En diciembre de 2015 tuve la inmensa satisfacción de ser parte del jurado que otorgó a los poetas Manuel Díaz Martínez y Rafael Alcides el Premio Nacional de Literatura Independiente ‘Gastón Baquero’. Fue un premio muy bien compartido. Por muchas razones. Ambos, excelentes poetas, miembros de la Generación del 50 (los dos mejores, a mi criterio), grandes amigos, dignos a prueba de todo, sin claudicar, uno en el exilio en Canarias y el otro en La Habana, eran como las dos caras de una misma moneda. O una tesis y su antítesis.
Manuel Díaz Martínez, sin apartarse más de lo necesario de la realidad, es el más metafísico de los poetas de la Generación del 50. En su poesía, aunque nunca deja de sonar cubana, se siente el eco de Quevedo y Machado. Es tierna, nostálgica y conmovedora, pero de ningún modo, y aunque no le falten motivos para serlo, melodramática. Ni siquiera cuando habla de la pérdida de su esposa Ofelia, su musa, en los versos de Acta Veneciana, o de la Patria, en ese poema suyo que bien mereciera ser el himno de los exiliados.
Sobre su obra, Díaz Martínez ha escrito: “En mis años juveniles pretendí hacer una poesía que fuese como me imaginaba la realidad, y soñaba con una realidad que era como me imaginaba la poesía. Hoy lo que me apetece y busco es una poesía de mí mismo en la realidad que vivo…Si mi evolución se hubiese detenido en la etapa inicial, ahora sería visto como un poeta optimista y tendría todo el limbo por delante”.

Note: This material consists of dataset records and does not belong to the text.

-- ==== Sys2Proof/Tests/Slice0.lean ====
section
/-! SUPPORT. Tests whose expected values stand in spec/ (each docstring names the place), the refusals of WellFormed, and,
for every statement with hypotheses, a witness that meets them. -/

namespace Sys2Proof.Tests

open Sys2Proof.Machine

/-! ### Small states -/

/-- A buffer that holds a byte string from index 0. -/
def holding (bytes : List Byte) : Memory := Memory.writeBytes [] 0 bytes

/-- The reset state with an input loaded, as the host leaves it after LOADB. -/
def loaded (bytes : List Byte) : State :=
  { State.reset with ibuf := holding bytes, ilen := BitVec.ofNat 16 bytes.length }

/-- A block whose engine was constructed by CONFIG SHA1, 6. -/
def configured (s : State) : State :=
  { s with cfg := { alg := .sha1, codelen := 6 }, status := { s.status with done := true, cfgv := true } }

/-- A block with a pending command word. -/
def pendingWith (w : Word) (s : State) : State := s.accept w

/-- A block after a failed command. -/
def failed : State := State.reset.failedWith .illegalCommand

/-- The state a step leaves, if it leaves one. -/
def nextOf (s : State) : Option State :=
  match step s with
  | .next t => some t
  | .fault _ => none
  | .refused _ => none

theorem step_of_nextOf {s t : State} (h : nextOf s = some t) : step s = .next t := by
  rw [nextOf] at h
  split at h <;> simp_all

/-- What the completion step of a word leaves, if it leaves a state. -/
def afterWord (w : Nat) (s : State) : Option State := nextOf (s.withFetchWord 32 w)

/-- STATUS and the result after the completion step of a word. -/
def outcomeOf (w : Nat) (s : State) : Option (Word × List Byte) :=
  (afterWord w s).map fun t => (t.status.word, t.result)

/-- The ASCII text of spec/42_otp.md R184, "GEZDGNBVGY3TQOJQ" twice. -/
def rfcSecret : List Byte :=
  [0x47, 0x45, 0x5A, 0x44, 0x47, 0x4E, 0x42, 0x56, 0x47, 0x59, 0x33, 0x54, 0x51, 0x4F, 0x4A, 0x51] ++
  [0x47, 0x45, 0x5A, 0x44, 0x47, 0x4E, 0x42, 0x56, 0x47, 0x59, 0x33, 0x54, 0x51, 0x4F, 0x4A, 0x51]

/-! ### Decoding: words written out field by field from R90 (RSV, ARG1, ARG0, OPC) and R92 -/

theorem test_decode_config_sha1 :
    decode (0b00000000#8 ++ 0b00000110#8 ++ 0b00000000#8 ++ 0b00000001#8) = .ok (.config 0 6) := by decide
theorem test_decode_config_sha256 :
    decode (0b00000000#8 ++ 0b11111111#8 ++ 0b00000001#8 ++ 0b00000001#8) = .ok (.config 1 255) := by decide
theorem test_decode_b32dec :
    decode (0b00000000#8 ++ 0b00000000#8 ++ 0b00000000#8 ++ 0b00000010#8) = .ok .b32dec := by decide
theorem test_decode_b32enc :
    decode (0b00000000#8 ++ 0b00000000#8 ++ 0b00000000#8 ++ 0b00000011#8) = .ok .b32enc := by decide
theorem test_decode_otp :
    decode (0b00000000#8 ++ 0b00000000#8 ++ 0b00000000#8 ++ 0b00000100#8) = .ok .otp := by decide
theorem test_decode_clear :
    decode (0b00000000#8 ++ 0b00000000#8 ++ 0b00000000#8 ++ 0b00000101#8) = .ok .clear := by decide

/-- R94: OPC 0x00 and 0x06, RSV ≠ 0, and a format-N word with an argument. -/
theorem test_decode_illegal :
    decode 0x00000000 = .error .opcode ∧ decode 0x00000006 = .error .opcode ∧
    decode 0x80060001 = .error .reserved ∧ decode 0x00010004 = .error .arguments := by decide

/-- The host's numbering of the table's bits. -/
theorem test_decode_table_word :
    decodeTableWord 32 0x00060001 = some (.config 0 6) ∧ decodeTableWord 32 0x00000004 = some .otp ∧
    decodeTableWord 32 0x00000000 = none ∧ decodeTableWord 40 0x00000004 = none := by decide

/-! ### WellFormed refuses each ill-formed term -/

theorem smoke_word_access :
    Access.wellFormed (.readWord 0x002) = false ∧ Access.wellFormed (.readWord 0x100) = false ∧
    Access.wellFormed (.writeWord 0x005 0) = false ∧ Access.wellFormed (.writeWord 0x200 0) = false ∧
    Access.wellFormed (.readWord 0x3A0) = false ∧
    Access.wellFormed (.readWord 0x0FC) = true := by decide
theorem smoke_byte_access :
    Access.wellFormed (.readByte 0x0FF) = false ∧ Access.wellFormed (.readByte 0x400) = false ∧
    Access.wellFormed (.writeByte 0x000 0) = false ∧ Access.wellFormed (.writeByte 0x400 0) = false ∧
    Access.wellFormed (.writeByte 0x3FF 0) = true := by decide
theorem smoke_other_width : Access.wellFormed (.otherWidth 0x100 2) = false := by decide
theorem smoke_script_indices :
    ScriptLine.wellFormed (.wrb 256 0) = false ∧ ScriptLine.wellFormed (.rdbIbuf 256) = false ∧
    ScriptLine.wellFormed (.rdbObuf 416) = false ∧ ScriptLine.wellFormed (.rdbObuf 415) = true := by decide
theorem smoke_script_config :
    ScriptLine.wellFormed (.config 256 6) = false ∧ ScriptLine.wellFormed (.config 0 256) = false := by decide
theorem smoke_script_load : ScriptLine.wellFormed (.load (List.replicate 257 0x41)) = false := by
  decide +kernel

/-! ### The commands -/

/-- R180's example: STATUS and CFG after CONFIG SHA1, 6 from reset. -/
theorem test_config :
    (afterWord 0x00060001 State.reset).map (fun t => (t.status.word, t.cfg.word)) =
      some (0x00010002, 0x00000600) := by decide +kernel

/-- R261: CONFIG 7, 3 on a configured block reports ConfigLocked. -/
theorem test_config_locked :
    (afterWord 0x00030701 (configured State.reset)).map (fun t => (t.status.word, t.cfg.word)) =
      some (0x00010606, 0x00000600) := by decide +kernel

/-- R114's example: "MZXW6YQ=". -/
theorem test_b32dec :
    outcomeOf 2 (loaded [0x4D, 0x5A, 0x58, 0x57, 0x36, 0x59, 0x51, 0x3D]) =
      some (0x00000002, [0x66, 0x6F, 0x6F, 0x62]) := by decide +kernel

/-- R122: "M=Z=====" has its padding elsewhere. -/
theorem test_b32dec_failure :
    outcomeOf 2 (loaded [0x4D, 0x3D, 0x5A, 0x3D, 0x3D, 0x3D, 0x3D, 0x3D]) = some (0x00000206, []) := by decide +kernel

/-- R124's example: "MZXW6===". -/
theorem test_b32enc :
    outcomeOf 3 (loaded [0x66, 0x6F, 0x6F]) =
      some (0x00000002, [0x4D, 0x5A, 0x58, 0x57, 0x36, 0x3D, 0x3D, 0x3D]) := by decide +kernel

/-- R258: ILEN.LEN = 257. -/
theorem test_b32enc_length : outcomeOf 3 { State.reset with ilen := 257 } = some (0x00000406, []) := by decide +kernel

/-- R184's example: "287082". -/
theorem test_otp :
    outcomeOf 4 (configured { loaded rfcSecret with tstepLo := 1 }) =
      some (0x00010002, [0x32, 0x38, 0x37, 0x30, 0x38, 0x32]) := by decide +kernel

/-- R261: OTP on an unconfigured block with ILEN = 300 reports NotConfigured. -/
theorem test_otp_not_configured :
    outcomeOf 4 { State.reset with ilen := 300 } = some (0x00000506, []) := by decide +kernel

/-- R214's example. -/
theorem test_clear :
    (afterWord 5 (configured { loaded rfcSecret with tstepLo := 1, tstepHi := 1, obuf := holding [0x31], olen := 1 })).map
      (fun t => t.status.word == 0x00010002 && t.ilen == 0 && t.olen == 0 && t.tstepLo == 0 && t.tstepHi == 0 &&
        t.ibuf == [] && t.obuf == []) = some true := by decide +kernel

/-- R215's example. -/
theorem test_illegal_word : outcomeOf 0 State.reset = some (0x00000306, []) := by decide +kernel

/-- R149: SHA1("abc"). -/
theorem test_sha1_abc :
    sha1 [0x61, 0x62, 0x63] =
      tobe32 0xa9993e36 ++ tobe32 0x4706816a ++ tobe32 0xba3e2571 ++ tobe32 0x7850c26c ++ tobe32 0x9cd0d89d := by
  decide +kernel

/-- R155: SHA256("abc"). -/
theorem test_sha256_abc :
    sha256 [0x61, 0x62, 0x63] =
      tobe32 0xba7816bf ++ tobe32 0x8f01cfea ++ tobe32 0x414140de ++ tobe32 0x5dae2223 ++
      tobe32 0xb00361a3 ++ tobe32 0x96177a9c ++ tobe32 0xb410ff61 ++ tobe32 0xf20015ad := by
  decide +kernel

/-- R159: HMAC(0, "", 8 bytes 0x00). -/
theorem test_hmac_empty_key :
    hmac .sha1 [] [0, 0, 0, 0, 0, 0, 0, 0] =
      tobe32 0xdab69ad9 ++ tobe32 0x8e28764f ++ tobe32 0x977ee248 ++ tobe32 0x7e4f3f68 ++ tobe32 0x73b2a297 := by
  decide +kernel

/-- R99: TSTEP writes both halves, in this order. -/
theorem test_script_tstep :
    expandLine (.tstep 0x100000002) =
      [.access (.writeWord 0x014 2), .access (.writeWord 0x018 1)] := by decide

/-! ### Witnesses: the hypotheses of every statement can be met -/

/-- The reset state, with a schedule or a result or an input, meets the invariant. -/
theorem inv_of_reset {s : State} (hst : s.status = State.reset.status) (hcfg : s.cfg = State.reset.cfg)
    (hib : s.ibuf = []) (hob : s.obuf = []) (hol : s.olen = 0) : s.Inv := by
  constructor <;> simp [hst, hcfg, hib, hob, hol, State.reset, Memory.wf, Memory.within]

theorem witness_ResetEventRestoresResetState :
    let s := (pendingWith 4 (configured State.reset)).reschedule [.reset]
    s.schedule = .reset :: [] ∧ s.status.busy = true := by decide

theorem witness_EveryStepKeepsInvariant :
    ∃ s t : State, s.Inv ∧ step s = .next t ∧ t ≠ s := by
  refine ⟨State.reset.reschedule [.access (.writeWord 0x000 4)], _,
    inv_of_reset rfl rfl rfl rfl rfl, rfl, by decide⟩

theorem witness_BusyChangesOnlyByAcceptanceCompletionReset :
    (∃ s t : State, step s = .next t ∧ s.status.busy = false ∧ s.issues = true) ∧
    (∃ s t : State, step s = .next t ∧ s.status.busy = true ∧ s.engineMoves = false ∧ s.resets = false) ∧
    (∃ s t : State, step s = .next t ∧ s.status.busy = true ∧ s.engineMoves = true) ∧
    (∃ s t : State, step s = .next t ∧ s.status.busy = true ∧ s.resets = true) :=
  ⟨⟨State.reset.reschedule [.access (.writeWord 0x000 4)], _, rfl, by decide⟩,
   ⟨(pendingWith 4 State.reset).reschedule [.access (.readWord 0x004)], _, rfl, by decide⟩,
   ⟨pendingWith 5 State.reset, _, step_of_nextOf (t := (State.reset.accept 5).commonClear.zeroise.finish) (by decide +kernel),
      by decide⟩,
   ⟨(pendingWith 5 State.reset).reschedule [.reset], _, rfl, by decide⟩⟩

theorem witness_ConfigurationIsWrittenOncePerReset :
    (∃ s t : State, step s = .next t ∧ s.resets = true ∧ s.status.cfgv = true) ∧
    (∃ s t : State, step s = .next t ∧ s.resets = false ∧ s.status.cfgv = true ∧ s.status.busy = true) ∧
    (∃ s t : State, step s = .next t ∧ s.resets = false ∧ s.status.busy = true ∧ s.engineMoves = true ∧
      s.status.cfgv = false ∧ t.status.cfgv = true ∧ decode s.lcmd = .ok (.config 0 6) ∧
      HashAlg.ofCode 0 = some .sha1 ∧ 6 ≤ (6 : Byte).toNat) ∧
    (decode 0x00FF0101 = .ok (.config 1 255) ∧ HashAlg.ofCode 1 = some .sha256 ∧ 6 ≤ (255 : Byte).toNat) := by
  refine ⟨⟨(configured State.reset).reschedule [.reset], _, rfl, by decide⟩,
    ⟨pendingWith 0x00FF0101 (configured State.reset), _, step_of_nextOf
      (t := (pendingWith 0x00FF0101 (configured State.reset)).failedWith .configLocked) (by decide +kernel), by decide⟩,
    ⟨pendingWith 0x00060001 State.reset, _, step_of_nextOf
      (t := ((State.reset.accept 0x00060001).commonClear.construct .sha1 6).finish) (by decide +kernel), by decide⟩,
    by decide⟩

theorem witness_ResultsChangeOnlyByCompletionOrReset :
    (∃ s t : State, step s = .next t ∧ t.olen ≠ s.olen ∧ s.status.busy = true) ∧
    (∃ s t : State, step s = .next t ∧ t.obuf.read 0 ≠ s.obuf.read 0 ∧ s.resets = true) :=
  ⟨⟨pendingWith 5 { State.reset with olen := 1 },
    _,
    step_of_nextOf (t := (State.reset.accept 5).commonClear.zeroise.finish) (by decide +kernel), by decide⟩,
   ⟨{ State.reset with obuf := [(0, 0x31)], olen := 1, schedule := [.reset] }, _, rfl, by decide⟩⟩

theorem witness_ErrorStaysUntilNextCommand :
    (∃ s t : State, step s = .next t ∧ t.status.err ≠ s.status.err ∧ s.issues = true) ∧
    (∃ s t : State, step s = .next t ∧ t.status.errcode ≠ s.status.errcode ∧ s.engineMoves = true) ∧
    (∃ s t : State, step s = .next t ∧ t.status.errcode ≠ s.status.errcode ∧ s.resets = true) :=
  ⟨⟨failed.reschedule [.access (.writeWord 0x000 4)], _, rfl, by decide⟩,
   ⟨pendingWith 0 State.reset, _, step_of_nextOf (t := (State.reset.accept 0).illegal) (by decide +kernel),
    by decide⟩,
   ⟨failed.reschedule [.reset], _, rfl, by decide⟩⟩

theorem witness_AcceptanceLatchesTheWord :
    ∀ w : Word, (State.reset.reschedule [.access (.writeWord 0x000 w)]).status.busy = false ∧
      (State.reset.reschedule [.access (.writeWord 0x000 w)]).schedule = .access (.writeWord 0x000 w) :: [] :=
  fun _ => ⟨rfl, rfl⟩

theorem witness_WordWriteFollowsRegisterMap :
    ∀ off ∈ [0x000, 0x004, 0x008, 0x00C, 0x010, 0x014, 0x018, 0x01C, 0x0FC], off % 4 = 0 ∧ off ≤ 0x0FC ∧
      (State.reset.reschedule [.access (.writeWord off 5)]).schedule = .access (.writeWord off 5) :: [] ∧
      (State.reset.reschedule [.access (.writeWord off 5)]).status.busy = false ∧
      ((pendingWith 4 State.reset).reschedule [.access (.writeWord off 5)]).status.busy = true := by decide

theorem witness_ByteWriteStoresOneInputByte :
    ∀ off ∈ [0x100, 0x1FF, 0x200, 0x39F, 0x3A0, 0x3FF], 0x100 ≤ off ∧ off ≤ 0x3FF ∧
      ((loaded [0x41]).reschedule [.access (.writeByte off 0)]).ibuf.wf ∧
      ((loaded [0x41]).reschedule [.access (.writeByte off 0)]).schedule = .access (.writeByte off 0) :: [] := by decide

theorem witness_BusyIgnoresEveryWrite :
    (∀ off ∈ [0x000, 0x0FC], off % 4 = 0 ∧ off ≤ 0x0FC ∧
      ((pendingWith 4 State.reset).reschedule [.access (.writeWord off 5)]).status.busy = true) ∧
    (∀ off ∈ [0x100, 0x1FF, 0x200, 0x3FF], 0x100 ≤ off ∧ off ≤ 0x3FF ∧
      ((pendingWith 4 State.reset).reschedule [.access (.writeByte off 5)]).status.busy = true) := by decide

theorem witness_WordReadReturnsRegister :
    ∀ off ∈ [0x000, 0x004, 0x008, 0x00C, 0x010, 0x014, 0x018, 0x01C, 0x0FC], off % 4 = 0 ∧ off ≤ 0x0FC ∧
      (State.reset.reschedule [.access (.readWord off)]).schedule = .access (.readWord off) :: [] ∧
      (State.reset.reschedule [.access (.readWord off)]).status.busy = false := by decide

theorem witness_ByteReadReturnsBufferByte :
    ∀ off ∈ [0x100, 0x1FF, 0x200, 0x39F, 0x3A0, 0x3FF], 0x100 ≤ off ∧ off ≤ 0x3FF ∧
      (State.reset.reschedule [.access (.readByte off)]).schedule = .access (.readByte off) :: [] ∧
      (State.reset.reschedule [.access (.readByte off)]).status.busy = false := by decide

theorem witness_ResultIndependentOfCompletionTime :
    let accesses : List Access := [.readWord 0x004, .writeWord 0x000 5, .writeByte 0x100 1, .readByte 0x200]
    let s := (pendingWith 4 (configured State.reset)).reschedule (accesses.map Event.access ++ [.engine])
    s.status.busy = true ∧ (∀ a ∈ accesses, a.wellFormed = true) ∧
      s.schedule = accesses.map Event.access ++ [.engine] := by decide

theorem witness_ResultsStayUntilNextCommand :
    let accesses : List Access := [.writeWord 0x00C 3, .writeWord 0x014 7, .writeByte 0x100 1, .readByte 0x200]
    let s := (configured State.reset).reschedule (accesses.map Event.access ++ [.engine])
    s.status.busy = false ∧ (∀ a ∈ accesses, a.wellFormed = true ∧ issuesCommand a = false) ∧
      s.schedule = accesses.map Event.access ++ [.engine] := by decide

El poeta se considera parte de una generación frustrada que “se empeñó en reducir a realidad una utopía” y a los que timó un ilusionista que se hizo pasar por iluminado.
Díaz Martínez, que fue uno de los represaliados del caso Padilla, en vez de esperar que los mandamases lo rehabilitaran y hasta le concedieran un premio nacional de literatura, como hicieron con los demás a cambio de que permanecieran mansos y obedientes, rompió públicamente con la dictadura al firmar en 1991 la Carta de los Diez. Como a pesar de las amenazas no se retractó, se vio obligado a marchar al exilio.
Sobre esa actitud, años después, entrevistado por Rafael Alcides (Manuel Díaz Martínez entrevista, Encuentro de la Cultura Cubana, número 40, 2006), explicaría: “Me deprimiría insoportablemente que se recompensara mi obediencia cuando lo que me place es desobedecer. El placer que sentí cuando me rebelé contra los poderes que intentaron en 1991 pisotearme en lo político y humillarme en lo personal, y que lo habían conseguido en 1968, es indescriptible y solo comparable al que me embarga cada vez que me detengo a pensar que ya esas potestades no pueden tiranizarme por más que quisieran”.
Manuel Díaz Martínez ha dejado bien claro que si en la patria no cabe la libertad, él prefiere morirse de distancia.